How does venoconstriction help with venous return?

Venoconstriction, triggered by the nervous system during exercise, helps increase venous return by narrowing veins and pushing blood towards the heart.

Explain the Frank-Starling Law in terms of stroke volume.

The Frank-Starling law states that the stronger the myocardial stretch during diastole (preload), the more forceful the subsequent ventricular contraction.

What is Myocardium?

The heart muscle tissue responsible for contraction and blood pumping. It's involuntary, striated, and activated by calcium and the sliding filament theory.

What is a Myocardial Infarction?

A heart attack occurs when blood flow to the myocardium is blocked, causing tissue damage and death due to lack of oxygen. It's often caused by fatty plaque buildup in the coronary arteries, leading to a clot that blocks blood flow.

What is the Path of Blood Flow in the Heart?

The flow of blood through the heart, starting with the deoxygenated blood entering the right atrium, then pumps to the right ventricle to the lungs for oxygenation. The oxygenated blood returns to the left atrium, then pumps to the left ventricle, and finally to the systemic circulation.

What is the function of valves in the heart?

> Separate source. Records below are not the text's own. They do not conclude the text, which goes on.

-- ==== Sys2Proof/WellFormed.lean ====
section
/-! DEFINITION. Which commands are well formed: every operand within the range that the manual gives the thing it names (a queue, a ring
pair, an island, a phase). A command carrying a descriptor's number is well formed for every number. A meaning given an operand out
of range finds nothing there and changes nothing. -/
namespace Sys2Proof

/-- An island other than HOLM (R14). -/
def isIsland (n : Nat) : Bool := 1 ≤ n && n ≤ 13

/-- A terminal number of the station table (R300). -/
def isTei (n : Nat) : Bool := 1 ≤ n && n ≤ 1024

/-- An image type with slots (R457). -/
def isType (n : Nat) : Bool := 1 ≤ n && n ≤ 7

/-- A failing symbol is one of the code's symbols (R23). -/
def eccOk (symbols : Nat) : Ecc → Bool
  | .none => true
  | .one k => k < symbols
  | .two => true
  | .many => true

/-- Every operand is in its range. -/
def Instr.wellFormed (i : Instr) : Bool :=
  match i with
  | .straitMessage x => Machine.straitJoins x.src x.dst && x.kind < 4 && eccOk 36 x.err && eccOk 36 x.again
  | .soundRequest x => x.reqs.all (fun r => r.port < 16 && r.addr % 16 == 0 && eccOk 36 r.err && eccOk 36 r.carry) && x.weights.all (fun w => w.1 < 16 && w.2 < 16)
  | .frameArrival q _ => q < 8
  | .queuePoll q e _ => q < 8 && eccOk 36 e
  | .workItemCreate a => match a with
    | .reading q => q < 8
    | .host _ => true
    | .other c p sp k h _ n n0 n1 d => c < 3 && p < 8 && sp < 4 && k < 2 ^ 64 && h < 256 && n < 128 && (n0.getD 0) < 16384 && (n1.getD 0) < 16384 && d < 65536
  | .itemRunTimeout c => c < 24
  | .coreDrain c => c < 24
  | .coreDrained c => c < 24
  | .balWaitExpire n => n < 65536
  | .vinWarn v => v < 1024
  | .vinWarnClear v => v < 1024
  | .vinOn v => v < 1024
  | .holmPowerOn v => v < 1024
  | .islWdtExpire i => isIsland i
  | .thermalSample t => -100 < t && t < 300
  | .admitRequest i c n => isIsland i && 1 ≤ c && c ≤ 5 && 0 < n && n < 256
  | .admitRelease i n => isIsland i && n < 256
  | .admitWaitExpire i => isIsland i
  | .idleAck i => isIsland i
  | .idleTmoExpire i => isIsland i
  | .resetHoldEnd i => isIsland i
  | .pllLockHeld i => isIsland i
  | .pllLockFail i => isIsland i
  | .lockRetryExpire i => isIsland i
  | .pcieLinkUp g w => 1 ≤ g && g ≤ 4 && (w == 1 || w == 2 || w == 4)
  | .registerWrite b _ v => b < 7 && v.size ≤ 8
  | .qctrlFlush q => q < 8
  | .ringEnable r => r < 32
  | .ringDisable r => r < 32
  | .ringStopDone r => r < 32
  | .doorbellSqTail r _ => r < 32
  | .doorbellCqHead r _ => r < 32
  | .coalTimeExpire r => r < 32
  | .msixVectorUnmask w => match w with
    | .vector n _ => n < 64
    | .functionMask _ => true
    | .enable _ => true
  | .evtStatusClear h _ => h < 2
  | .fenceZlrReturn r => r < 32
  | .fenceZlrTimeout r => r < 32
  | .deliverFlushExpire r => r < 32
  | .tariffCodeStable c => c < 16
  | .calendarCross c => c < 4
  | .billingSweep c => c < 4
  | .valveRetry m => m < 2 ^ 20
  | .beaconPeriodStart p z => p < 3 && z < 65536
  | .plcFrameRx f => f.phase < 3 && f.fc.length == 16 && f.mags.all (· < 256) && f.pbs.all (fun p => p.1 < 8)
  | .plcDownlinkTx p => p < 3
  | .loadClassMeasure p n z t a => p < 3 && n < 65536 && z < 65536 && t < 65536 && a < 65536
  | .toneMapSend t => isTei t
  | .pbHoldExpire t q => isTei t && q < 256
  | .radioSlotStart r => r ≤ 2
  | .radioFrameRx f => f.radio < 2 && f.mode < 8 && f.payload.length < 2048
  | .childSilent m => m < 2 ^ 20
  | .wiredPollDue p a => p < 2 && a < 256
  | .wiredResponse p _ => p < 2
  | .wiredRespTimeout p => p < 2
  | .ptpMessageRx p _ => p < 2
  | .ptpTxDue p _ => p < 2
  | .timeCheckDue t => isTei t
  | .tpulseInstant o => o < 4
  | .confirmRx _ m r t => m < 4096 && r < 2 ^ 384 && t < 2 ^ 384
  | .urrResetRx m => m < 4096
  | .urrHandshakeTimeout m => m < 4096
  | .urrRekey m => m < 4096
  | .urrKeepaliveDue m => m < 4096
  | .urrSessionDead m => m < 4096
  | .urrResend m _ => m < 4096
  | .urrGiveUp m _ => m < 4096
  | .forwardSend m => m < 4096
  | .fwdWaitExpire m _ => m < 4096
  | .fwdBusyExpire m _ => m < 4096
  | .memWriteZlrDone m _ => m < 4096
  | .renewRx a b c d => a < 2 ^ 32 && b < 256 && c < 256 && d < 2 ^ 64
  | .renewAckRx a b => a < 2 ^ 32 && b < 512
  | .releaseRx q => q < 2 ^ 64
  | .journalAckRx q => q < 2 ^ 64
  | .confirmedRx l => l.all (· < 2 ^ 64)
  | .catchupReqRx q => q < 2 ^ 64
  | .tamperSourceActive k _ => k < 10
  | .jtagDbgResp r t => r < 2 ^ 384 && t < 2 ^ 384
  | .jtagBypass c => c < 32
  | .flashPageProgram k => k < 3
  | .collection d => d < 4
  | .programFail d b => d < 4 && b < 10896
  | .eraseFail d b => d < 4 && b < 10896
  | .dieFail d => d < 4
  | .trialWindowEnd t => isType t
  | .imageConfirm t => isType t
  | .recorderSample c _ => c < 30
  | .bgActivityDispatch r => r.progress.length ≤ 11 && eccOk 36 r.scrubErr && r.die < 4 && r.block < 10880
  | .bgPeriodEnd a => a < 11
  | .pllLockLost i => isIsland i
  | .ethLinkChange p _ _ _ => p < 2
  | .mainsZeroCrossing p => p < 3
  | .plcSackTimeout t => isTei t
  | .radioPartnerFrameRx f => f.radio < 2 && f.mode < 8
  | .itemDispatch | .itemResume _ | .itemEnd _ _ | .prioAgeTick _ | .budgetWindow | .authDone _ | .validationDone _
  | .conversionDone _ _ _ | .firmwarePathResult _ _ | .postingAppend _ | .groupCommitStart | .groupCommitComplete
  | .balanceFold _ | .replayWindowEnd | .vinBo | .vbatLost | .holmWdtExpire | .sysWdtExpire | .resetNAssert | .resetNRelease
  | .resetEpisodeEnd | .admitTick | .powerSet _ | .holdWakeAlarm | .p1PowerSwitch | .phaseP0End | .phaseP1End | .phaseP2End
  | .phaseP3End | .phaseP4End | .phaseP5End | .pcieLinkDown _ | .phaseP6End | .perstNAssert | .perstNRelease | .lagoonRead _ | .lagoonWrite _
  | .setupDoneWrite | .sysResetWrite _ | .islCtrlReset _ | .resetCauseClear _ | .descriptorFetch | .completionWrite _ _ | .nop _
  | .deliverBuf _ | .deliverConfirm _ | .steerSet _ | .meterEnrol _ | .meterRemove _ | .meterQuery _ | .routePin _
  | .profileSet _ | .prefixAdd _ | .prefixDel _ | .tableReseed _ | .reseedShadowDone | .tableSweep | .tableRebuildDone
  | .bucketReloadDone _ | .ovfStoreReloadDone | .schedSet _ | .schedStats _ | .schedSatClear _ | .quarRead _ | .quarRelease _
  | .intakeStats _ | .intakeSet _ | .virialSet _ | .convTest _ | .convStats _ | .katRun _ _ | .tariffOverrideExpire
  | .tariffMapSet _ | .tariffOverride _ | .tariffFollow _ | .billCalSet _ | .custodySet _ | .ledgerRead _ | .profileRead _
  | .auditRead _ | .ledgerSet _ | .ledgerStats _ | .friendlyEnd | .prepaySet _ | .topup _ | .valveCmd _ | .friendlySet _
  | .prepayRead _ | .prepayLogRead _ | .prepayStats _ | .nodeSet _ | .nodeMember _ | .nodeRead _ | .nodeRelearn _
  | .balReportRead _ | .indicatorRead _ | .indicatorClear _ | .balStats _ | .plcSet _ | .plcStationRead _ | .plcTonemapReset _
  | .plcStats _ | .radioSet _ | .radioProfileSet _ | .radioChildRead _ | .radioStats _ | .wiredSet _ | .wiredPollSet _
  | .wiredPollRead _ | .wiredStats _ | .rtcSetTick | .ptpSourceLost | .ppsEdge | .ppsSourceLost | .clockStepItem | .leapSecond
  | .clockValidChange | .timeCfg _ | .timeSet _ | .timeZoneSet _ | .tpulseSet _ | .timeRead _ | .timeStats _ | .timeNowNsRead
  | .helloRx _ | .helloReplyRx _ | .urrDatagramRx _ | .urrJoinRetry | .timeBroadcastDue | .tariffBroadcastDue | .bcastHoldLapse
  | .archSet _ | .archDirSet _ | .archPeers _ | .rhostSet _ | .remoteReg _ | .archLeave _ | .archStats _ | .isthmusTrained
  | .isthmusDown _ | .renewSend | .leaseExpire | .takeoverTimerExpire | .leaseRxChange _ | .journalRx _ | .mirrorTmoExpire
  | .pairSet _ | .pairSwitch _ | .pairForce _ | .pairHealthRead _ | .pairStats _ | .keyUpdate _ | .keyEntryApply _ _
  | .killSequenceDone | .keyStatusRead _ | .deviceKeyRead _ | .tamperClear _ | .tamperLatchW1c _ | .debugChallenge _
  | .debugUnlock _ | .debugLock _ | .keyStats _ | .challengeExpire | .jtagDbgChal | .jtagScan | .checkpointStart
  | .checkpointDone | .nandTempSample _ | .poolReclaim | .hostnsSet _ | .hostnsRead _ _ | .hostnsWrite _ | .hostnsDiscard _
  | .flashHealthRead _ | .flashCheckpoint _ | .flashStats _ | .imageBegin _ | .imageData _ | .imageEnd _ | .imageActivate _
  | .activationGroupDone | .imageRevert _ | .imageStatusRead _ | .campaignStart _ | .campaignQueryRound _ | .campaignStatus _
  | .campaignCancel _ | .stageForward _ | .stageFree _ | .recorderFlushDue | .recorderThawDue | .recCursorWrite _
  | .recWindowLoaded | .recWindowAutoInc | .recStatusClear _ | .cntSatClear _ | .dramRetrain | .recorderRead _
  | .recorderFreeze _ | .recorderThaw _ | .recorderFlush _ | .recorderExtReset _ | .eccLogRead _ | .eccStats _ | .eccSet _
  | .bgStats _ | .slewCtrlWrite _ | .dbgItem0Read | .catchupCheckpointRx _ _ _ _ | .hostDmaCompletion _ _ => true

end Sys2Proof
end

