theorem wit_SchedulerCommands_1 :
    (∃ (slot : Nat) (s : State) (i : Item), (itemAt s slot = some i) ∧ (isUp s 9 = true) ∧ (i.state = .parked) ∧ (i.step = .authed ∨ i.step = .posted ∨ i.step = .thirdPath) ∧ ((s.sch.items.all fun u => u.cls != 2) = true)) ∧
    (∃ (slot : Nat) (s : State) (i : Item), (itemAt s slot = some i) ∧ (i.state ≠ .parked)) ∧
    (∃ (slot : Nat) (failed : Bool) (s : State) (i : Item), (itemAt s slot = some i) ∧ (isUp s 9 = true) ∧ (i.step = .posted) ∧ (i.notify0 = none) ∧ (i.notify1 = none) ∧ (s.sch.asks = [])) ∧
    (∃ (slot : Nat) (failed : Bool) (s : State) (i j : Item) (c k : Nat) (n : DepCounter), (itemAt s slot = some i) ∧ (isUp s 9 = true) ∧ (i.step = .posted) ∧ (i.notify0 = some c) ∧ (i.notify1 = none) ∧ (s.sch.asks = []) ∧ ((s.sch.items.all fun u => u.cls != 2) = true) ∧ (Tab.get s.sch.deps c = some n) ∧ (n.value = 1) ∧ (n.item = some k) ∧ (k ≠ slot) ∧ (itemAt s k = some j) ∧ (j.state = .waiting)) ∧
    (∃ (slot : Nat) (s : State) (i : Item), (itemAt s slot = some i) ∧ (i.state = .ready) ∧ (i.prio + i.aged < 7)) :=
  ⟨⟨4, onSch (fun c => { c with items := [{ blankItem 0 3 0 7 1 with slot := 4, state := .parked, step := .authed }], locks := [] }) up, { blankItem 0 3 0 7 1 with slot := 4, state := .parked, step := .authed }, by decide +kernel⟩,
    ⟨4, onSch (fun c => { c with items := [{ blankItem 0 3 0 7 1 with slot := 4, step := .authed }] }) up, { blankItem 0 3 0 7 1 with slot := 4, step := .authed }, by decide +kernel⟩,
    ⟨4, false, onSch (fun c => { c with items := [{ blankItem 0 3 0 7 1 with slot := 4, state := .running 2, step := .posted }], locks := [] }) up, { blankItem 0 3 0 7 1 with slot := 4, state := .running 2, step := .posted }, by decide +kernel⟩,
    ⟨4, true, depState, { blankItem 0 3 0 7 1 with slot := 4, state := .running 2, step := .posted, notify0 := some 6 }, { blankItem 0 3 0 8 1 with slot := 9, state := .waiting, dep := some 6 }, 6, 9, { value := 1, item := some 9, failed := false }, by decide +kernel⟩,
    ⟨4, onSch (fun c => { c with items := [{ blankItem 0 3 0 7 1 with slot := 4, state := .ready, step := .lookup }], locks := [] }) up, { blankItem 0 3 0 7 1 with slot := 4, state := .ready, step := .lookup }, by decide +kernel⟩⟩

theorem wit_SchedulerCommands_2 :
    (∃ (s : State), (isUp s 9 = true)) ∧
    (∃ (s : State), (isUp s 9 = true) ∧ ((s.sch.items.all fun i => i.state == .ready || i.state == .parked || i.state == .waiting) = true)) ∧
    (∃ (s : State) (i : Item) (c : Nat), (isUp s 9 = true) ∧ (s.sch.items = [i]) ∧ (i.state = .running c) ∧ (i.cls = 1)) ∧
    (∃ (core : Nat) (s : State), (isUp s 9 = true) ∧ ((s.sch.cores.getD core Core.reset).powered = true) ∧ (core < s.sch.cores.length)) ∧
    (∃ (core : Nat) (s : State), ((s.sch.cores.getD core Core.reset).draining = true) ∧ (runningOn s core = none) ∧ ((s.sch.items.any fun i => i.state == .preempted core) = false) ∧ (core < s.sch.cores.length)) :=
  ⟨⟨onSch (fun c => { c with busyNow := [1, 2, 3], used := 5 }) up, by decide +kernel⟩,
    ⟨onSch (fun c => { c with busyNow := [1, 2, 3], used := 5 }) up, by decide +kernel⟩,
    ⟨onSch (fun c => { c with busyNow := [1, 2, 3], used := 5, items := [{ blankItem 1 3 0 7 1 with slot := 4, state := .running 2 }] }) up, { blankItem 1 3 0 7 1 with slot := 4, state := .running 2 }, 2, by decide +kernel⟩,
    ⟨3, onSch (fun c => { c with cores := c.cores.map (fun k => { k with powered := true }), items := [{ blankItem 0 3 0 7 1 with slot := 4, state := .slotted 3 }] }) up, by decide +kernel⟩,
    ⟨23, onSch (fun c => { c with cores := c.cores.map (fun k => { k with powered := true, draining := true }) }) up, by decide +kernel⟩⟩

theorem wit_SchedulerCommands_3 :
    (∃ (d : Nat) (s : State) (x : Desc), (Ready 0x4D d s x) ∧ (u64 x.bytes 24 % 64 = 0)) ∧
    (∃ (v : BitVec 32) (s : State), (regOpen s 9 = true)) ∧
    (∃ (q : Nat) (s : State) (f : QFrame) (r : List QFrame) (k : Nat), (isUp s 4 = true) ∧ (isUp s 9 = true) ∧ (q < s.ik.queues.length) ∧ ((queueOf s q).taken = f :: r) ∧ (badHeader f = false) ∧ (freeSlot s (poolOf true 0) = some k)) ∧
    (∃ (q : Nat) (s : State) (f : QFrame) (r : List QFrame), (isUp s 4 = true) ∧ (isUp s 9 = true) ∧ (q < s.ik.queues.length) ∧ ((queueOf s q).taken = f :: r) ∧ (badHeader f = true)) ∧
    (∃ (d : Nat) (s : State) (x : Desc) (k : Nat), (isUp s 9 = true) ∧ (isUp s 10 = true) ∧ (descOf s d = some x) ∧ (x.stage = .started) ∧ (itemOfDesc s x.id = none) ∧ ((s.sch.asks.any fun w => w.item.desc == some x.id) = false) ∧ (needsAtoll (opcodeOf x) = true) ∧ (onFlow (opcodeOf x) = false) ∧ (freeSlot s (poolOf false 0) = some k)) :=
  ⟨⟨5, withCmd up 0x4D [(16, [1]), (24, [64, 2])], dsc 0x4D [(16, [1]), (24, [64, 2])], by decide +kernel⟩,
    ⟨0x05000000, onSch (fun c => { c with sat := 7 }) up, by decide +kernel⟩,
    ⟨0, onQueue 0 (fun q => { q with taken := [frm] }) up, frm, [], 0, by decide +kernel⟩,
    ⟨0, onQueue 0 (fun q => { q with taken := [{ frm with bytes := [] }] }) up, { frm with bytes := [] }, [], by decide +kernel⟩,
    ⟨5, withCmd up 0x4C, dsc 0x4C, 60416, by decide +kernel⟩⟩

theorem wit_SchedulerCommands_4 :
    (∃ (d : Nat) (s : State) (x : Desc) (k m : Nat) (e : MEntry), (isUp s 9 = true) ∧ (isUp s 10 = true) ∧ (descOf s d = some x) ∧ (x.stage = .started) ∧ (itemOfDesc s x.id = none) ∧ ((s.sch.asks.any fun w => w.item.desc == some x.id) = false) ∧ (onFlow (opcodeOf x) = true) ∧ (onNodeFlow x.bytes (opcodeOf x) = false) ∧ (opcodeOf x ≠ 0x32) ∧ (refMeter true s x.bytes = some (m, e)) ∧ (freeSlot s (poolOf false 0) = some k)) ∧
    (∃ (d : Nat) (s : State) (x : Desc) (k m : Nat) (e : MEntry), (isUp s 9 = true) ∧ (isUp s 10 = true) ∧ (descOf s d = some x) ∧ (x.stage = .started) ∧ (itemOfDesc s x.id = none) ∧ ((s.sch.asks.any fun w => w.item.desc == some x.id) = false) ∧ (opcodeOf x = 0x32) ∧ (refMeter true s x.bytes = some (m, e)) ∧ (freeSlot s (poolOf false 2) = some k)) ∧
    (∃ (cls prio space key handler : Nat) (noFlow : Bool) (n0 n1 : Option Nat) (deadline : Nat) (s : State) (k : Nat), (isUp s 9 = true) ∧ (cls ≤ 2) ∧ (freeSlot s (poolOf false cls) = some k)) ∧
    (∃ (cls prio space key handler count : Nat) (noFlow : Bool) (n0 n1 : Option Nat) (deadline : Nat) (s : State) (k c : Nat), (isUp s 9 = true) ∧ (cls ≤ 2) ∧ (1 ≤ count) ∧ (freeSlot s (poolOf false cls) = some k) ∧ (freeCounter s = some c)) ∧
    (∃ (s : State) (c : Nat) (r : List Nat) (i : Item), (isUp s 9 = true) ∧ (s.sch.items = [i]) ∧ (i.state = .ready) ∧ (i.cls = 0) ∧ (i.noFlow = true) ∧ (hasWork i = false) ∧ (i.image = coreImage s c) ∧ (idleCores s = c :: r)) :=
  ⟨⟨5, withMeter (withCmd up 0x30 [(16, [77])]), dsc 0x30 [(16, [77])], 60416, 3, ent, by decide +kernel⟩,
    ⟨5, withMeter (withCmd up 0x32 [(16, [77]), (30, [9])]), dsc 0x32 [(16, [77]), (30, [9])], 64512, 3, ent, by decide +kernel⟩,
    ⟨1, 9, 2, 77, 3, true, none, none, 0, up, 60416, by decide +kernel⟩,
    ⟨1, 9, 2, 77, 3, 2, true, none, none, 0, up, 60416, 0, by decide +kernel⟩,
    ⟨onSch (fun c => { c with cores := c.cores.map (fun k => { k with powered := true, drained := false }), items := [{ blankItem 0 3 0 7 1 with slot := 4, noFlow := true }] }) up, 0, (List.range 23).map (· + 1), { blankItem 0 3 0 7 1 with slot := 4, noFlow := true }, by decide +kernel⟩⟩

theorem wit_SchedulerCommands_5 :
    (∃ (s : State) (c : Nat) (r : List Nat) (i : Item), (isUp s 9 = true) ∧ (s.sch.items = [i]) ∧ (i.state = .ready) ∧ (i.cls = 0) ∧ (i.noFlow = false) ∧ (i.locked = false) ∧ (i.released = false) ∧ (Tab.get s.sch.locks (lockEntry s i) = none) ∧ (hasWork i = false) ∧ (i.image = coreImage s c) ∧ (idleCores s = c :: r)) ∧
    (∃ (s : State) (c : Nat) (r : List Nat) (i j : Item), (isUp s 9 = true) ∧ (s.sch.items = [i, j]) ∧ (i.slot ≠ j.slot) ∧ (i.state = .ready ∧ j.state = .ready) ∧ (i.cls = 0 ∧ j.cls = 0) ∧ (i.noFlow = true ∧ j.noFlow = true) ∧ (i.front = j.front) ∧ (hasWork i = false ∧ hasWork j = false) ∧ (i.image = coreImage s c ∧ j.image = coreImage s c) ∧ (idleCores s = c :: r)) ∧
    (∃ (s : State) (c : Nat) (u w : Item), (isUp s 9 = true) ∧ (s.sch.items = [w, u]) ∧ (w.slot ≠ u.slot) ∧ (w.state = .running c ∧ u.state = .ready) ∧ (w.cls = 0 ∧ u.cls = 2) ∧ (u.noFlow = true ∧ w.locked = false) ∧ (hasWork u = false) ∧ (u.image = coreImage s c) ∧ (coreServes (s.sch.cores.getD c Core.reset) = true) ∧ (c < s.sch.cores.length) ∧ (idleCores s = [])) ∧
    (∃ (s : State) (c : Nat) (r : List Nat) (i : Item) (a b : Bool), (isUp s 9 = true) ∧ (s.sch.items = [i]) ∧ (i.state = .ready) ∧ (i.cls = 1) ∧ (i.noFlow = true) ∧ (i.reading = none) ∧ (i.task = .kat a b) ∧ (s.pw.stopB = false) ∧ (s.sch.used < budgetNs s) ∧ (idleCores s = c :: r) ∧ (isUp s 6 = true ∧ isUp s 7 = true) ∧ (s.rs.episode = false)) :=
  ⟨⟨onSch (fun c => { c with cores := c.cores.map (fun k => { k with powered := true, drained := false }), items := [{ blankItem 0 3 0 7 1 with slot := 4 }] }) up, 0, (List.range 23).map (· + 1), { blankItem 0 3 0 7 1 with slot := 4 }, by decide +kernel⟩,
    ⟨dispatchState, 0, [], { blankItem 0 3 0 7 1 with slot := 4, noFlow := true }, { blankItem 0 4 0 8 1 with slot := 5, noFlow := true }, by decide +kernel⟩,
    ⟨preemptState, 0, { blankItem 2 4 0 8 1 with slot := 64512, noFlow := true }, { blankItem 0 3 0 7 1 with slot := 4, noFlow := true, state := .running 0 }, by decide +kernel⟩,
    ⟨onSch (fun c => { c with cores := c.cores.map (fun k => { k with powered := true, drained := false }), items := [{ blankItem 1 3 0 7 1 with slot := 60416, noFlow := true, task := .kat false true }] }) up, 0, (List.range 23).map (· + 1), { blankItem 1 3 0 7 1 with slot := 60416, noFlow := true, task := .kat false true }, false, true, by decide +kernel⟩⟩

Valves in the heart ensure one-directional blood flow. AV valves (tricuspid & bicuspid) prevent backflow between atria and ventricles during ventricular contraction. Semilunar valves (pulmonary & aortic) close when blood is pumped out during ventricular relaxation. Leaky valves cause murmurs.

What is Ventricular Systole?

Refers to the contraction phase of the heart muscle, when the ventricles pump blood into the pulmonary arteries and aorta. It's regulated by the SA node and lasts for about 0.3 seconds. During this phase, the semilunar valves close.

What is Ventricular Diastole?

Refers to the relaxation phase of the heart muscle, when the ventricles fill with blood from the atria. It's regulated by the AV node and lasts for about 0.5 seconds. During this phase, the AV valves close.

How does the heart's electrical activity initiate contraction?

The electrical activity of the heart originates in the sinoatrial (SA) node, which acts as the pacemaker. The signal travels through the atria, causing them to contract. The signal then reaches the atrioventricular (AV) node, where it's briefly delayed before moving to the ventricles via the Bundle of His and Purkinje fibers, causing ventricular contraction.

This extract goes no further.